▶ [DIRECTIONS]:
Please tally the lines below that contain the string "BRegs" and reply with that figure only.

▶ [DATA TO PROCESS]:
theorem opSt_format (bad : Fmt.ofCode (tileDesc s l x).fmt = none) : s.opSt l = s.streamError l u.id u.pc x.pos 2 := by
  rw [State.opSt, h]
  exact (if_neg (by rw [ok]; decide)).trans (if_pos (by rw [Option.isNone_iff_eq_none]; exact bad))

variable (format : (Fmt.ofCode (tileDesc s l x).fmt).isSome = true)
include format

theorem opSt_formed : s.opSt l = match s.refusedSpan (gBench l) .w (slotTile s l u x) with
    | some r => (s.deny (gBench l) .w r.1 r.2).streamError l u.id u.pc x.pos 9 3 r.1
    | none =>
      if (s.bench l).bad (256 * bitsOf x.word 16 10) (256 * ((tileDesc s l x).tileCells + (tileDesc s l x).scaleCells)) then
        s.streamError l u.id u.pc x.pos 10 0
      else
        match slotTakes s l u x with
        | (false, s) => s
        | (true, t) =>
          match u.regs.rel with
          | some rel => (t.markSlot l u.id x.pos .performed).hold 0 l rel (.store (tileWrites s l u x) u.id x.pos)
          | none => (t.markSlot l u.id x.pos .performed).storeSpans l (tileWrites s l u x) := by
  have some' : ¬(Fmt.ofCode (tileDesc s l x).fmt).isNone = true := by
    rw [← Option.not_isSome, format]
    decide
  rw [State.opSt, h]
  exact (if_neg (by rw [ok]; decide)).trans (if_neg some')

end

/-! ### What a store leaves -/

theorem benchIs_before {l : Nat} {b : Bench} {s t y : State} (h : BenchIs l b t y) (same : ∀ j, t.bench j = s.bench j) : BenchIs l b s y :=
  ⟨h.1, fun j hj => (h.2 j hj).trans (same j)⟩

theorem hold_tg (s : State) (kind unit rel : Nat) (act : GateAct) :
    (s.hold kind unit rel act).tg = { s.tg with gates := s.tg.gates ++ [⟨kind, unit, rel, s.now, act⟩] } := rfl

theorem storeSpans_append (s : State) (l : Nat) (ws vs : List (Nat × List Byte)) : s.storeSpans l (ws ++ vs) = (s.storeSpans l ws).storeSpans l vs :=
  List.foldl_append

/-- Memory and the Bench after the writes of a slot: `s` is the node before, and `t` once its cells are taken. -/
structure Stored (s t : State) (l : Nat) (u : Bundle) (x : Slot) (y : State) : Prop where
  bench : BenchIs l ((s.bench l).mark u.id x.pos .performed) s y
  rows : (tileDesc s l x).rb ≤ (tileDesc s l x).stride → ∀ r i, r < (tileDesc s l x).rows → i < (tileDesc s l x).rb →
    (∀ p ∈ (tileDesc s l x).scaleSpans (tileIndex u x),
      (tileDesc s l x).base + tileIndex u x * (tileDesc s l x).step + r * (tileDesc s l x).stride + i < p.1 ∨
        p.1 + p.2 ≤ (tileDesc s l x).base + tileIndex u x * (tileDesc s l x).step + r * (tileDesc s l x).stride + i) →
    y.byteAt ((tileDesc s l x).base + tileIndex u x * (tileDesc s l x).step + r * (tileDesc s l x).stride + i) =
      (s.bench l).byte (256 * bitsOf x.word 16 10 + r * (tileDesc s l x).rb + i)
  scales : sdDir (tileDesc s l x).sdesc ≠ 0 → ∀ i, i < 256 * (tileDesc s l x).scaleCells →
    y.byteAt ((tileDesc s l x).sbase + tileIndex u x * (tileDesc s l x).step + i) =
      (s.bench l).byte (256 * bitsOf x.word 16 10 + 256 * (tileDesc s l x).tileCells + i)
  others : ∀ a, (∀ p ∈ slotTile s l u x, a < p.1 ∨ p.1 + p.2 ≤ a) → y.byteAt a = s.byteAt a
  only : Only [.benches, .mem, .errs, .alive] t y

section
variable {s : State} {l : Nat} {u : Bundle} {x : Slot}

/-- A write of the slot fills a span of its tile. -/
theorem span_of_slotWrites {w : Nat × List Byte} (hw : w ∈ tileWrites s l u x) : (w.1, w.2.length) ∈ slotTile s l u x := by
  rw [slotTile, ← spans_of_stWrites (s.bench l) (tileDesc s l x) (tileIndex u x) (bitsOf x.word 16 10)]
  exact List.mem_map_of_mem hw

/-- The writes of a slot that nothing refuses may be made once its cells are taken. -/
theorem slotWrites_may {t : State} (ok : tileBad (s.kimg (s.bench l)) u.regs x.word = false)
    (granted : s.refusedSpan (gBench l) .w (slotTile s l u x) = none)
    (step : ∀ p ∈ slotTile s l u x, ∀ w c, c < 5 → w < hbmEnd → p.1 < w + 64 → w < p.1 + p.2 → InStep s (5 * groupOf w + c))
    {parts : List Part} (only : Only parts s t) (ha : .alive ∉ parts) : ∀ w ∈ tileWrites s l u x, MayWrite t (mBench l) w := by
  intro w hw
  have span := span_of_slotWrites hw
  refine ⟨cellSpan_of_tile ok granted span, fun v hv hbm => ?_⟩
  obtain ⟨low, high⟩ := bounds_of_mem_wordsOf hv
  obtain ⟨seq, alive⟩ := only .alive ha
  rw [InStep, seq, alive]
  exact step _ span v _ (streamOf_lt _) hbm low high

theorem storeSpans_stores {t : State} (off : s.bit FLT_INJ_LEFT_ARMED = false) (taken : CellsTaken s t)
    (may : ∀ w ∈ tileWrites s l u x, MayWrite (t.markSlot l u.id x.pos .performed) (mBench l) w) :
    Stored s t l u x ((t.markSlot l u.id x.pos .performed).storeSpans l (tileWrites s l u x)) := by
  have benches : ∀ j, t.bench j = s.bench j := fun j => by
    have same : t.benches = s.benches := taken.only .benches (by decide)
    rw [State.bench, same, State.bench]
  obtain ⟨marked, onlyMark⟩ := becomes_markSlot (s := t) (l := l) u.id x.pos .performed
  rw [benches] at marked
  generalize t.markSlot l u.id x.pos .performed = m at marked onlyMark may
  have onlyM : Only [.benches, .fab, .mill] s m := taken.only.comp onlyMark (by simp) (by simp)
  have offM : m.bit FLT_INJ_LEFT_ARMED = false := (bit_of_only onlyM (by decide) _).trans off
  obtain ⟨only, -, out, ins⟩ := storeSpans_writes l (tileWrites s l u x) m offM may
  have parts : tileWrites s l u x = dataWrites (s.bench l) (tileDesc s l x) (tileIndex u x) (bitsOf x.word 16 10) ++
    scaleWrites (s.bench l) (tileDesc s l x) (tileIndex u x) (bitsOf x.word 16 10) := rfl
  refine ⟨?_, fun apart r i hr hi clear => ?_, fun some' i hi => ?_, fun a ha => ?_, onlyMark.comp only (by simp) (by simp)⟩
  · exact benchIs_before (benchIs_then_only marked only (by decide)) benches
  · obtain ⟨⟨w, hw, covers⟩, value⟩ := dataWrites_byte (s.bench l) (tileDesc s l x) (tileIndex u x) (bitsOf x.word 16 10) apart hr hi
    refine ins _ _ ⟨w, parts ▸ List.mem_append_left _ hw, covers⟩ fun v hv at' => ?_
    rcases List.mem_append.1 (parts ▸ hv) with data | scale
    · exact value v data at'
    · have span := clear (v.1, v.2.length) (spans_of_scaleWrites (s.bench l) (tileDesc s l x) (tileIndex u x) (bitsOf x.word 16 10) ▸
        List.mem_map_of_mem scale)
      obtain ⟨low, high⟩ := at'
      omega
  · rw [scaleWrites_some _ _ _ _ some'] at parts
    rw [parts] at may ⊢
    obtain ⟨onlyD, stepD, -, -⟩ := storeSpans_writes l _ m offM fun w hw => may w (List.mem_append_left _ hw)
    rw [storeSpans_append]
    generalize m.storeSpans l (dataWrites (s.bench l) (tileDesc s l x) (tileIndex u x) (bitsOf x.word 16 10)) = z at onlyD stepD
    obtain ⟨-, -, -, insZ⟩ := storeSpans_writes l [_] z ((bit_of_only onlyD (by decide) _).trans offM) fun w hw => by
      obtain ⟨span, step⟩ := may w (List.mem_append_right _ hw)
      exact ⟨span, fun v hv hbm => stepD _ (step v hv hbm)⟩
    refine insZ _ _ ⟨_, List.mem_singleton_self _, ⟨Nat.le_add_right _ _, by rw [bytes_length]; omega⟩⟩ fun w hw _ => ?_
    rw [List.mem_singleton.1 hw, Nat.add_sub_cancel_left, bytes_getElem? _ hi, Nat.mul_add]
  · rw [out a fun w hw covers => ?_]
    · exact onlyM .mem (by decide) a
    · have := ha _ (span_of_slotWrites hw)
      obtain ⟨low, high⟩ := covers
      omega

end

/-- Settles O35: the checks of an ST in their order, then its writes, or its wait at the gate. -/
theorem storesWriteTheirSpans : Obligations.StoresWriteTheirSpans := by
  intro l u x s hl off h b d ix spans base src sc bad damaged takes
  have hpos : x.pos < 16 := by
    rw [(place_and_op_of_ready h).1]
    decide
  have next : exec (.st l) s = .next (s.opSt l) := rfl
  refine ⟨fun hb => ?_, fun hb hf => ?_, fun r hb hf hr => ?_, fun hb hf hr => ?_⟩
  · exact ⟨_, next.trans (congrArg _ (opSt_bounds h hb)), streamError_stops s _ _ hl hpos (by decide)⟩
  · exact ⟨_, next.trans (congrArg _ (opSt_format h hb hf)), streamError_stops s _ _ hl hpos (by decide)⟩
  · obtain ⟨count, only⟩ := deny_counts s (gBench l) .w r.1 r.2
    have formed := opSt_formed h hb hf
    rw [show s.refusedSpan (gBench l) .w (slotTile s l u x) = some r from hr] at formed
    exact ⟨_, _, next.trans (congrArg _ formed), count, only, streamError_stops _ 3 r.1 hl hpos (by decide)⟩
  · have formed := opSt_formed h hb hf
    rw [show s.refusedSpan (gBench l) .w (slotTile s l u x) = none from hr] at formed
    dsimp only at formed
    have taken : takes.1 = true → CellsTaken s takes.2 := moverTake_takes
    have whole : damaged = false → s.opSt l = match slotTakes s l u x with
        | (false, s) => s
        | (true, t) =>
          match u.regs.rel with
          | some rel => (t.markSlot l u.id x.pos .performed).hold 0 l rel (.store (tileWrites s l u x) u.id x.pos)
          | none => (t.markSlot l u.id x.pos .performed).storeSpans l (tileWrites s l u x) := fun hd => by
      rw [formed]
      exact if_neg (Bool.eq_false_iff.1 hd)
    refine ⟨fun hd => ?_, fun hd ht => ?_, fun ht => (taken ht).only, fun hd ht hrel step => ?_, fun rel hd ht hrel => ?_⟩
    · exact ⟨_, next.trans (congrArg _ (formed.trans (if_pos hd))), streamError_stops s _ _ hl hpos (by decide)⟩
    · have took : slotTakes s l u x = (false, takes.2) := Prod.ext ht rfl
      have waits := whole hd
      rw [took] at waits
      exact ⟨next.trans (congrArg _ waits), moverTake_fails ht⟩
    · have took : slotTakes s l u x = (true, takes.2) := Prod.ext ht rfl
      have stores := whole hd
      rw [took, hrel] at stores
      have marked : Only [.benches, .fab, .mill] s (takes.2.markSlot l u.id x.pos .performed) :=
        (taken ht).only.comp (only_markSlot _ _ _ _ _) (by simp) (by simp)
      have stored := storeSpans_stores off (taken ht) (slotWrites_may hb hr step marked (by decide))
      exact ⟨_, next.trans (congrArg _ stores), stored.bench, stored.rows, stored.scales, stored.others, stored.only⟩
    · have took : slotTakes s l u x = (true, takes.2) := Prod.ext ht rfl
      have holds := whole hd
      rw [took, hrel] at holds
      obtain ⟨marked, onlyMark⟩ := becomes_markSlot (s := takes.2) (l := l) u.id x.pos .performed
      have benches : ∀ j, takes.2.bench j = s.bench j := fun j => by
        have same : takes.2.benches = s.benches := (taken ht).only .benches (by decide)
        rw [State.bench, same, State.bench]
      rw [benches] at marked
      have held := benchIs_then_only marked (only_hold 0 l rel (.store (tileWrites s l u x) u.id x.pos)) (by decide)
      have only := (taken ht).only.comp onlyMark (n := [.benches, .fab, .mill]) (by simp) (by simp)
      refine ⟨_, next.trans (congrArg _ holds), benchIs_before held benches, ?_, onlyMark.comp (only_hold _ _ _ _) (by simp) (by simp)⟩
      rw [hold_tg, only .tg (by decide), (only .clock (by decide)).1]
      rfl

end Sys2Proof.Proofs.Mill
end

section
/-! PROOFS. MOVE slots: the registers that each writes, the fields of an operand register, and the feature values (R171, R178, R196). -/

open Sys2Proof Sys2Proof.Machine Sys2Proof.Proofs.Casting Sys2Proof.Proofs.Numbers Sys2Proof.Proofs.Mill

namespace Sys2Proof.Proofs.Streams

/-! ### Fields (R178) -/

theorem bitsOf_lt (w : BitVec 64) (lo n : Nat) : bitsOf w lo n < 2 ^ n := Nat.mod_lt _ (Nat.two_pow_pos n)

theorem bitsOf_testBit (w : BitVec 64) (lo n i : Nat) : (bitsOf w lo n).testBit i = (decide (i < n) && w.getLsbD (lo + i)) := by
  rw [bitsOf, Nat.testBit_mod_two_pow, Nat.testBit_div_two_pow, Nat.add_comm]
  rfl

/-- A field that is replaced holds the new value, and every other bit stays. -/
theorem getLsbD_setBits (o : BitVec 64) {lo n v : Nat} (fits : lo + n ≤ 64) (hv : v < 2 ^ n) (i : Nat) :
    (setBits o lo n v).getLsbD i = if lo ≤ i ∧ i < lo + n then v.testBit (i - lo) else o.getLsbD i := by
  have high : ∀ j, n ≤ j → v.testBit j = false := fun j hj =>
    Nat.testBit_lt_two_pow (hv.trans_le (Nat.pow_le_pow_right (by decide) hj))
  simp only [setBits, BitVec.getLsbD_or, BitVec.getLsbD_and, BitVec.getLsbD_not, BitVec.getLsbD_ofNat, Nat.testBit_mul_two_pow,
    Nat.testBit_two_pow_sub_one]
  by_cases word : i < 64
  · by_cases low : lo ≤ i
    · by_cases inside : i - lo < n
      · simp [word, low, inside, show i < lo + n by omega]
      · simp [word, low, inside, show ¬i < lo + n by omega, high (i - lo) (by omega)]
    · simp [word, low]
  · have past : o.getLsbD i = false := BitVec.getLsbD_of_ge _ _ (by omega)
    simp [word, past, show ¬i < lo + n by omega]

theorem bitsOf_setBits (o : BitVec 64) {lo n v : Nat} (fits : lo + n ≤ 64) (hv : v < 2 ^ n) : bitsOf (setBits o lo n v) lo n = v := by
  apply Nat.eq_of_testBit_eq
  intro i
  rw [bitsOf_testBit, getLsbD_setBits o fits hv]
  by_cases inside : i < n
  · simp [inside]
  · simp [inside, Nat.testBit_lt_two_pow (hv.trans_le (Nat.pow_le_pow_right (by decide) (Nat.not_lt.1 inside)))]

/-- The fields that ORSET can name, with their low bits and widths, lie in the register. -/
theorem orField_spec : ∀ f ∈ [(0, 0, 10), (1, 10, 16), (2, 26, 7), (3, 33, 4), (4, 37, 8), (5, 45, 13)],
    orField f.1 = some (f.2.1, f.2.2) ∧ f.2.1 + f.2.2 ≤ 64 := by decide

theorem orField_none {x : Nat} (h : 5 < x) : orField x = none := by
  obtain ⟨k, rfl⟩ := Nat.exists_eq_add_of_le' (Nat.succ_le_of_lt h)
  rfl

/-! ### Comparisons, and the feature values (R171, R196) -/

/-- The comparison with an immediate value is one of numbers. -/
theorem cmpRel_imm (a : Word) {imm : Nat} (h : imm < 2 ^ 32) :
    cmpRel 0 a (BitVec.ofNat 32 imm) = some (decide (a.toNat = imm)) ∧ cmpRel 1 a (BitVec.ofNat 32 imm) = some (decide (a.toNat ≠ imm)) ∧
      cmpRel 2 a (BitVec.ofNat 32 imm) = some (decide (a.toNat < imm)) ∧ cmpRel 3 a (BitVec.ofNat 32 imm) = some (decide (imm ≤ a.toNat)) := by
  have value : (BitVec.ofNat 32 imm).toNat = imm := Nat.mod_eq_of_lt h
  have same : (a == BitVec.ofNat 32 imm) = decide (a.toNat = imm) := by
    rw [Bool.beq_eq_decide_eq]
    exact decide_eq_decide.2 (BitVec.toNat_eq.trans (by rw [value]))
  have below : a.ult (BitVec.ofNat 32 imm) = decide (a.toNat < imm) := by rw [BitVec.ult, value]
  refine ⟨congrArg some same, congrArg some ?_, congrArg some below, congrArg some ?_⟩
  · rw [bne, same, ← decide_not]
  · rw [below, ← decide_not, decide_eq_decide, Nat.not_lt]

theorem cmpRel_none {x : Nat} (h : 3 < x) (a b : Word) : cmpRel x a b = none := by
  obtain ⟨k, rfl⟩ := Nat.exists_eq_add_of_le' (Nat.succ_le_of_lt h)
  rfl

theorem featVal_eq_getD (l n : Nat) {i : Nat} (h : i ≤ 15) :
    featVal l n i = ([1, 1024, 1024, 768, 256, 4096, l, n, 65536, 4, 16, 16, 8, 256, 4096, 64] : List Nat).getD i 0 := by
  interval_cases i <;> rfl

/-! ### The registers that a slot writes (R196) -/

section
variable {s : State} {l op : Nat} {u : Bundle} {x : Slot} {f : Bundle → BitVec 64 → BRegs → Option BRegs}

theorem opMove_sets (h : s.ready? l 5 op = some (u, x)) {r : BRegs} (hf : f u x.word (s.bench l).regs = some r) :
    Becomes l (({ s.bench l with regs := r }).mark u.id x.pos .complete) s (s.opMove l op f) := by
  have marked := becomes_markSlot (s := s.setBench l { s.bench l with regs := r }) (l := l) u.id x.pos .complete
  rw [bench_setBench_same] at marked
  have performed : s.opMove l op f = (s.setBench l { s.bench l with regs := r }).markSlot l u.id x.pos .complete := by
    rw [State.opMove, h]
    dsimp only
    rw [hf]
  exact performed ▸ becomes_trans (becomes_setBench _) marked

theorem opMove_stops (h : s.ready? l 5 op = some (u, x)) (hf : f u x.word (s.bench l).regs = none) :
    s.opMove l op f = s.streamError l u.id u.pc x.pos 2 := by
  rw [State.opMove, h]
  dsimp only
  rw [hf]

▶ [EXERCISE OUTPUT]:
2